*** Opening of DATA FOR ANALYSIS ***
-- ==== Sys2Proof/Machine/LaneFloat.lean ====
section
/-! DEFINITION. What a floating-point, conversion or special-function instruction computes in one lane (R113 to R131):
functions of the operand values, the mode and, where R127 leaves a choice within a bound, the free values of Config. -/

namespace Sys2Proof.Machine

/-- The 16-bit element `i` of a register (R52). -/
def half (w : W32) (i : Nat) : Nat := bitsNat w (16 * i + 15) (16 * i)

/-- A result of one element: its pattern and flags. -/
abbrev Elem := Nat × Flags

/-- One FP32 element from the operand patterns a, b and f. -/
def elem32 (op : Nat → Nat → Nat → Elem) (x : LaneIn) : LaneOut :=
  let (v, fl) := op x.a32.toNat x.b32.toNat x.f32.toNat
  { v := BitVec.ofNat 128 v, flags := fl }

/-- Two 16-bit elements, computed independently; the flags of both go to the lane (R113). -/
def elem16 (op : Nat → Nat → Nat → Elem) (x : LaneIn) : LaneOut :=
  let (v0, f0) := op (half x.a32 0) (half x.b32 0) (half x.f32 0)
  let (v1, f1) := op (half x.a32 1) (half x.b32 1) (half x.f32 1)
  { v := BitVec.ofNat 128 (v0 + v1 * 2 ^ 16), flags := f0 ||| f1 }

/-! ### Arithmetic on one element (R117 to R119) -/

def opFma (f : FloatFmt) (mode : Mode) (a b c : Nat) : Elem := fusedSum f mode [(f.decode a, f.decode b)] [f.decode c]
def opAdd (f : FloatFmt) (mode : Mode) (a b _c : Nat) : Elem := fusedSum f mode [] [f.decode a, f.decode b]
def opSub (f : FloatFmt) (mode : Mode) (a b _c : Nat) : Elem := fusedSum f mode [] [f.decode a, (f.decode b).neg]
def opMul (f : FloatFmt) (mode : Mode) (a b _c : Nat) : Elem := fusedSum f mode [(f.decode a, f.decode b)] []

/-- The order of R118: −0 is below +0. -/
def ltZ (a b : FVal) : Bool :=
  match a, b with
  | .zero n, .zero n' => n && !n'
  | a, b => a.cmp b == -1

/-- R118: the lesser (`greater` false) or greater operand; one NaN gives the other operand, or, for `fminn` and `fmaxn`
(`prop`), the canonical NaN. -/
def opMinMax (f : FloatFmt) (greater prop : Bool) (a b _c : Nat) : Elem :=
  let va := f.decode a
  let vb := f.decode b
  let fl := flagIf (va.isSignalling || vb.isSignalling) fInvalid
  if va.isNan && vb.isNan || prop && (va.isNan || vb.isNan) then (f.nanBits, fl)
  else if va.isNan then (b, fl)
  else if vb.isNan then (a, fl)
  else if greater then (if ltZ va vb then b else a, fl)
  else (if ltZ vb va then b else a, fl)

/-- The weight of the sign bit of an IEEE format. -/
def signWeight (f : FloatFmt) : Nat := 2 ^ (f.signBit.getD 0)

/-- R119, R53: sign operations change the sign bit only and set no flag. -/
def opAbs (f : FloatFmt) (_a b _c : Nat) : Elem := (b % signWeight f, 0)
def opNeg (f : FloatFmt) (_a b _c : Nat) : Elem := (b ^^^ signWeight f, 0)
def opCps (f : FloatFmt) (a b _c : Nat) : Elem := (a % signWeight f + (b / signWeight f) * signWeight f, 0)

/-- R119: the class mask. -/
def opClass (f : FloatFmt) (_a b _c : Nat) : Elem :=
  let i := match f.decode b with
    | .nan true => 0
    | .nan false => 1
    | .inf true => 2
    | .fin true m e => if ilog2 m e < f.emin then 4 else 3
    | .zero true => 5
    | .zero false => 6
    | .fin false m e => if ilog2 m e < f.emin then 7 else 8
    | .inf false => 9
  (2 ^ i, 0)

/-- R117: `frnd`. -/
def opRnd (f : FloatFmt) (mode : Mode) (_a b _c : Nat) : Elem :=
  match f.decode b with
  | .nan s => (f.nanBits, flagIf s fInvalid)
  | .fin n m e =>
    let (r, dropped) := roundToInt mode n m e
    if r = 0 then (f.place n 0, flagIf dropped fInexact)
    else ((convert f .rne (.ofInt r)).1, flagIf dropped fInexact)
  | _ => (b, 0)

/-- R117: `fscl`, with the count `n`. -/
def opScl (f : FloatFmt) (mode : Mode) (a : Nat) (n : Int) : Elem := convert f mode ((f.decode a).scale n)

/-- R119: floor(log2 |x|) as a value of the format. -/
def opGetx (f : FloatFmt) (_a b _c : Nat) : Elem :=
  match f.decode b with
  | .nan s => (f.nanBits, flagIf s fInvalid)
  | .inf _ => (f.place false (f.infCode.getD 0), 0)
  | .zero _ => (f.place true (f.infCode.getD 0), fDivZero)
  | .fin _ m e => ((convert f .rne (.ofInt (ilog2 m e))).1, 0)

/-- R117: FP32 fused multiply-add rounded once. -/
def laneFfmaF32 (x : LaneIn) : LaneOut := elem32 (opFma fp32 x.mode) x
/-- R117: FP32 add. -/
def laneFaddF32 (x : LaneIn) : LaneOut := elem32 (opAdd fp32 x.mode) x
/-- R117: FP32 subtract. -/
def laneFsubF32 (x : LaneIn) : LaneOut := elem32 (opSub fp32 x.mode) x
/-- R117: FP32 multiply. -/
def laneFmulF32 (x : LaneIn) : LaneOut := elem32 (opMul fp32 x.mode) x
/-- R118: FP32 minimum ignoring a single NaN. -/
def laneFminF32 (x : LaneIn) : LaneOut := elem32 (opMinMax fp32 false false) x
/-- R118: FP32 maximum ignoring a single NaN. -/
def laneFmaxF32 (x : LaneIn) : LaneOut := elem32 (opMinMax fp32 true false) x
/-- R118: FP32 minimum propagating NaN. -/
def laneFminnF32 (x : LaneIn) : LaneOut := elem32 (opMinMax fp32 false true) x
/-- R118: FP32 maximum propagating NaN. -/
def laneFmaxnF32 (x : LaneIn) : LaneOut := elem32 (opMinMax fp32 true true) x
/-- R119: Clears the FP32 sign bit. -/
def laneFabsF32 (x : LaneIn) : LaneOut := elem32 (opAbs fp32) x
/-- R119: Inverts the FP32 sign bit. -/
def laneFnegF32 (x : LaneIn) : LaneOut := elem32 (opNeg fp32) x
/-- R119: Magnitude of a with the sign of b. -/
def laneFcpsF32 (x : LaneIn) : LaneOut := elem32 (opCps fp32) x
/-- R119: Writes the FP32 class mask. -/
def laneFclassF32 (x : LaneIn) : LaneOut := elem32 (opClass fp32) x
/-- R117: Rounds FP32 to an integral value under the mode. -/
def laneFrndF32 (x : LaneIn) : LaneOut := elem32 (opRnd fp32 x.mode) x
/-- R117: Scales FP32 by a power of 2. -/
def laneFsclF32 (x : LaneIn) : LaneOut := elem32 (fun a b _ => opScl fp32 x.mode a (BitVec.ofNat 32 b).toInt) x
/-- R119: Exponent of an FP32 value as FP32. -/
def laneFgetxF32 (x : LaneIn) : LaneOut := elem32 (opGetx fp32) x

/-- R117: Paired FP16 fused multiply-add. -/
def laneFfmaH2 (x : LaneIn) : LaneOut := elem16 (opFma fp16 x.mode) x
/-- R117: Paired FP16 add. -/
def laneFaddH2 (x : LaneIn) : LaneOut := elem16 (opAdd fp16 x.mode) x
/-- R117: Paired FP16 subtract. -/
def laneFsubH2 (x : LaneIn) : LaneOut := elem16 (opSub fp16 x.mode) x
/-- R117: Paired FP16 multiply. -/
def laneFmulH2 (x : LaneIn) : LaneOut := elem16 (opMul fp16 x.mode) x
/-- R118: Paired FP16 minimum. -/
def laneFminH2 (x : LaneIn) : LaneOut := elem16 (opMinMax fp16 false false) x
/-- R118: Paired FP16 maximum. -/
def laneFmaxH2 (x : LaneIn) : LaneOut := elem16 (opMinMax fp16 true false) x
/-- R118: Paired FP16 NaN-propagating minimum. -/
def laneFminnH2 (x : LaneIn) : LaneOut := elem16 (opMinMax fp16 false true) x
/-- R118: Paired FP16 NaN-propagating maximum. -/
def laneFmaxnH2 (x : LaneIn) : LaneOut := elem16 (opMinMax fp16 true true) x
/-- R119: Paired FP16 absolute value. -/
def laneFabsH2 (x : LaneIn) : LaneOut := elem16 (opAbs fp16) x
/-- R119: Paired FP16 negation. -/
def laneFnegH2 (x : LaneIn) : LaneOut := elem16 (opNeg fp16) x
/-- R119: Paired FP16 copy sign. -/
def laneFcpsH2 (x : LaneIn) : LaneOut := elem16 (opCps fp16) x
/-- R119: Paired FP16 class masks. -/
def laneFclassH2 (x : LaneIn) : LaneOut := elem16 (opClass fp16) x
/-- R117: Paired FP16 round to integral. -/
def laneFrndH2 (x : LaneIn) : LaneOut := elem16 (opRnd fp16 x.mode) x
/-- R117: Paired FP16 scale by powers of 2. -/
def laneFsclH2 (x : LaneIn) : LaneOut := elem16 (fun a b _ => opScl fp16 x.mode a (BitVec.ofNat 16 b).toInt) x
/-- R119: Paired FP16 exponents. -/
def laneFgetxH2 (x : LaneIn) : LaneOut := elem16 (opGetx fp16) x

/-- R117: Paired BF16 fused multiply-add. -/
def laneFfmaBh2 (x : LaneIn) : LaneOut := elem16 (opFma bf16 x.mode) x
/-- R117: Paired BF16 add. -/
def laneFaddBh2 (x : LaneIn) : LaneOut := elem16 (opAdd bf16 x.mode) x
/-- R117: Paired BF16 subtract. -/
def laneFsubBh2 (x : LaneIn) : LaneOut := elem16 (opSub bf16 x.mode) x
/-- R117: Paired BF16 multiply. -/
def laneFmulBh2 (x : LaneIn) : LaneOut := elem16 (opMul bf16 x.mode) x
/-- R118: Paired BF16 minimum. -/
def laneFminBh2 (x : LaneIn) : LaneOut := elem16 (opMinMax bf16 false false) x
/-- R118: Paired BF16 maximum. -/
def laneFmaxBh2 (x : LaneIn) : LaneOut := elem16 (opMinMax bf16 true false) x
/-- R118: Paired BF16 NaN-propagating minimum. -/
def laneFminnBh2 (x : LaneIn) : LaneOut := elem16 (opMinMax bf16 false true) x
/-- R118: Paired BF16 NaN-propagating maximum. -/
def laneFmaxnBh2 (x : LaneIn) : LaneOut := elem16 (opMinMax bf16 true true) x
/-- R119: Paired BF16 absolute value. -/
def laneFabsBh2 (x : LaneIn) : LaneOut := elem16 (opAbs bf16) x
/-- R119: Paired BF16 negation. -/
def laneFnegBh2 (x : LaneIn) : LaneOut := elem16 (opNeg bf16) x
/-- R119: Paired BF16 copy sign. -/
def laneFcpsBh2 (x : LaneIn) : LaneOut := elem16 (opCps bf16) x
/-- R119: Paired BF16 class masks. -/
def laneFclassBh2 (x : LaneIn) : LaneOut := elem16 (opClass bf16) x
/-- R117: Paired BF16 round to integral. -/
def laneFrndBh2 (x : LaneIn) : LaneOut := elem16 (opRnd bf16 x.mode) x
/-- R117: Paired BF16 scale by powers of 2. -/
def laneFsclBh2 (x : LaneIn) : LaneOut := elem16 (fun a b _ => opScl bf16 x.mode a (BitVec.ofNat 16 b).toInt) x
/-- R119: Paired BF16 exponents. -/
def laneFgetxBh2 (x : LaneIn) : LaneOut := elem16 (opGetx bf16) x

/-! ### Dot products (R120) -/

/-- round(f + a0 × b0 + a1 × b1, FP32, mode) with the 16-bit format `g`. -/
def opDot2 (g : FloatFmt) (x : LaneIn) : LaneOut :=
  let p i := (g.decode (half x.a32 i), g.decode (half x.b32 i))
  let (v, fl) := fusedSum fp32 x.mode [p 0, p 1] [fp32.decode x.f32.toNat]
  { v := BitVec.ofNat 128 v, flags := fl }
*** Close of DATA FOR ANALYSIS ***
Copy the stretch of the records above that runs from the line with "def laneFnegF32 (x" through the line with "power of 2. -/". Both end lines belong in the copy, and nothing else does.

def laneFnegF32 (x : LaneIn) : LaneOut := elem32 (opNeg fp32) x
/-- R119: Magnitude of a with the sign of b. -/
def laneFcpsF32 (x : LaneIn) : LaneOut := elem32 (opCps fp32) x
/-- R119: Writes the FP32 class mask. -/
def laneFclassF32 (x : LaneIn) : LaneOut := elem32 (opClass fp32) x
/-- R117: Rounds FP32 to an integral value under the mode. -/
def laneFrndF32 (x : LaneIn) : LaneOut := elem32 (opRnd fp32 x.mode) x
/-- R117: Scales FP32 by a power of 2. -/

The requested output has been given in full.